-- ==== Sys2Proof/Certificates/Slice0/Obligations.lean ====
section
/-! DEFINITION. The statements for the provers, one definition each. A docstring names the rule of spec/ the statement
is; "the law the spec derives" marks a sentence the spec itself infers from other rules. `reply` and `draws` are fields
of the model, not of the block (log 4, log 9), and a fault or refusal is the record of 10_state R41 (log 2). -/

open Sys2Proof Sys2Proof.Machine

/-! ## Motor operations -/

/-- 40_motor R106: DRIVE. -/
def Obligations.DriveResult : Prop :=
  decodeUnit [0x57] = .drive ∧ ∀ s : State,
    (DirClocksOn s → BothStopped s.car →
      ∃ t, exec .drive s = .next t ∧ MotorOutcome ⟨⟨600, .forward⟩, ⟨600, .forward⟩⟩ .ok s t) ∧
    (DirClocksOn s → ¬ BothStopped s.car →
      ∃ t, exec .drive s = .next t ∧ MotorOutcome s.car .noTransition s t) ∧
    (¬ DirClocksOn s → exec .drive s = .next (faulted .gpioClockOff s))

/-- 40_motor R118: REVERSE. -/
def Obligations.ReverseResult : Prop :=
  decodeUnit [0x52] = .reverse ∧ ∀ s : State,
    (DirClocksOn s → BothStopped s.car →
      ∃ t, exec .reverse s = .next t ∧ MotorOutcome ⟨⟨600, .backward⟩, ⟨600, .backward⟩⟩ .ok s t) ∧
    (DirClocksOn s → ¬ BothStopped s.car →
      ∃ t, exec .reverse s = .next t ∧ MotorOutcome s.car .noTransition s t) ∧
    (¬ DirClocksOn s → exec .reverse s = .next (faulted .gpioClockOff s))

/-- 40_motor R108: ACCELERATE, each side from its own duty. -/
def Obligations.AccelerateResult : Prop :=
  decodeUnit [0x45] = .accelerate ∧ ∀ s : State,
    (DirClocksOn s → ∃ t, exec .accelerate s = .next t ∧ OneStepUp s.car.left t.car.left ∧
      OneStepUp s.car.right t.car.right ∧ MotorOutcome t.car .ok s t) ∧
    (¬ DirClocksOn s → exec .accelerate s = .next (faulted .gpioClockOff s))

/-- The law the spec derives at R109: from BASE_DUTY, the k-th ACCELERATE gives 600 + 30k for k up to 14, and 1023 from the 15th on; the
direction stays. -/
def Obligations.AccelerateSaturates : Prop :=
  ∀ (run : Nat → State) (dir : Dir),
    DirClocksOn (run 0) → (run 0).car = ⟨⟨600, dir⟩, ⟨600, dir⟩⟩ →
    (∀ k, exec .accelerate (run k) = .next (run (k + 1))) →
    ∀ k, ((run k).car.left.duty.toNat = if k ≤ 14 then 600 + 30 * k else 1023) ∧
      (run k).car.right = (run k).car.left ∧ (run k).car.left.dir = dir

/-- 40_motor R110: BRAKE. -/
def Obligations.BrakeResult : Prop :=
  decodeUnit [0x53] = .brake ∧ ∀ s : State,
    (DirClocksOn s → ∃ t, exec .brake s = .next t ∧ OneStepDown s.car.left t.car.left ∧
      OneStepDown s.car.right t.car.right ∧ MotorOutcome t.car .ok s t) ∧
    (¬ DirClocksOn s → exec .brake s = .next (faulted .gpioClockOff s))

/-- 40_motor R112: STOP. -/
def Obligations.StopResult : Prop :=
  decodeUnit [0x46] = .stop ∧ ∀ s : State,
    (DirClocksOn s →
      ∃ t, exec .stop s = .next t ∧ MotorOutcome ⟨⟨0, .stopped⟩, ⟨0, .stopped⟩⟩ .ok s t) ∧
    (¬ DirClocksOn s → exec .stop s = .next (faulted .gpioClockOff s))

/-- The law the spec derives at R113: a second STOP changes nothing. -/
def Obligations.StopIsIdempotent : Prop :=
  ∀ s t : State, DirClocksOn s → exec .stop s = .next t →
    t.car = ⟨⟨0, .stopped⟩, ⟨0, .stopped⟩⟩ ∧ exec .stop t = .next t

/-- 40_motor R114: TURN_LEFT. -/
def Obligations.TurnLeftResult : Prop :=
  decodeUnit [0x41] = .turnLeft ∧ ∀ s : State,
    (DirClocksOn s → ∃ t, exec .turnLeft s = .next t ∧ OneStepDown s.car.left t.car.left ∧
      t.car.right = s.car.right ∧ MotorOutcome t.car .ok s t) ∧
    (¬ DirClocksOn s → exec .turnLeft s = .next (faulted .gpioClockOff s))

/-- 40_motor R116: TURN_RIGHT. -/
def Obligations.TurnRightResult : Prop :=
  decodeUnit [0x44] = .turnRight ∧ ∀ s : State,
    (DirClocksOn s → ∃ t, exec .turnRight s = .next t ∧ OneStepDown s.car.right t.car.right ∧
      t.car.left = s.car.left ∧ MotorOutcome t.car .ok s t) ∧
    (¬ DirClocksOn s → exec .turnRight s = .next (faulted .gpioClockOff s))

/-- The law the spec derives at R115: a TURN is BRAKE restricted to its side. -/
def Obligations.TurnIsBrakeOnOneSide : Prop :=
  ∀ s b l r : State, DirClocksOn s →
    exec .brake s = .next b → exec .turnLeft s = .next l → exec .turnRight s = .next r →
    l.car = ⟨b.car.left, s.car.right⟩ ∧ r.car = ⟨s.car.left, b.car.right⟩

/-- What the spec derives at R117: a TURN gives a moving motor no new direction but STOPPED, raises no duty and starts no motor. -/
def Obligations.TurnNeverStartsOrRaises : Prop :=
  ∀ (s t : State) (i : Instr), (i = .turnLeft ∨ i = .turnRight) → (∀ side, MotorOk (s.car.motor side)) →
    exec i s = .next t → ∀ side,
      ((t.car.motor side).dir = (s.car.motor side).dir ∨ (t.car.motor side).dir = .stopped) ∧
      (t.car.motor side).duty.toNat ≤ (s.car.motor side).duty.toNat ∧
      ((s.car.motor side).dir = .stopped → t.car.motor side = s.car.motor side)

/-- 30_encoding R75: after a motor operation, or BOOT_DONE in phase BOOT, the latches of four distinct direction pins
hold the code of the direction; (1, 1) is no code. -/
def Obligations.DirectionPinsFollowCar : Prop :=
  ∀ (s t : State) (i : Instr),
    (i ∈ [Instr.drive, .accelerate, .brake, .stop, .turnLeft, .turnRight, .reverse] ∨
      (i = .bootDone ∧ s.phase = .boot)) →
    DirClocksOn s → DirPinsDistinct s.cfg.pinMap → exec i s = .next t → ∀ side,
      ((t.car.motor side).dir = .forward → t.dirLatches side = (some true, some false)) ∧
      ((t.car.motor side).dir = .backward → t.dirLatches side = (some false, some true)) ∧
      ((t.car.motor side).dir = .stopped → t.dirLatches side = (some false, some false))

/-- The latches of direction pins that PIN_MAP may map to one physical pin (10_state R39): the last write of the order in
60_exceptions R229 stays, though 40_motor R103 says the order is not observable (log 13). -/
def Obligations.SharedDirectionPins : Prop :=
  ∀ (s t : State) (i : Instr),
    (i ∈ [Instr.drive, .accelerate, .brake, .stop, .turnLeft, .turnRight, .reverse] ∨
      (i = .bootDone ∧ s.phase = .boot)) →
    DirClocksOn s → exec i s = .next t → ∀ q, t.pin q = reflectedPin s.cfg.pinMap t.car q (s.pin q)

/-- 40_motor R120: BOOT_DONE. -/
def Obligations.BootDoneResult : Prop :=
  (∀ c pin a b, decodeCtrl c ⟨0x20, pin, a, b⟩ = .ok .bootDone) ∧ ∀ s : State,
    (s.phase ≠ .boot → exec .bootDone s = .next (refusedFor .bootDoneTwice s)) ∧
    (s.phase = .boot → DirClocksOn s →
      ∃ t, exec .bootDone s = .next t ∧ MotorOutcome s.car .ok { s with phase := .idle } t) ∧
    (s.phase = .boot → ¬ DirClocksOn s → exec .bootDone s = .next (faulted .gpioClockOff s))

/-- 40_motor R123: an unrecognized unit. -/
def Obligations.UnrecognizedResult : Prop :=
  ∀ (u : List Byte) (s : State),
    exec (.unrecognized u) s = .next { s with diag := s.diag ++ [.unrecognizedCommand], reply := none }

+-------+

## EXERCISE OBJECTIVE
Gather, from the listing above, every line carrying the word "noTransition".

## RESPONSE AREA
      ∃ t, exec .drive s = .next t ∧ MotorOutcome s.car .noTransition s t) ∧
      ∃ t, exec .reverse s = .next t ∧ MotorOutcome s.car .noTransition s t) ∧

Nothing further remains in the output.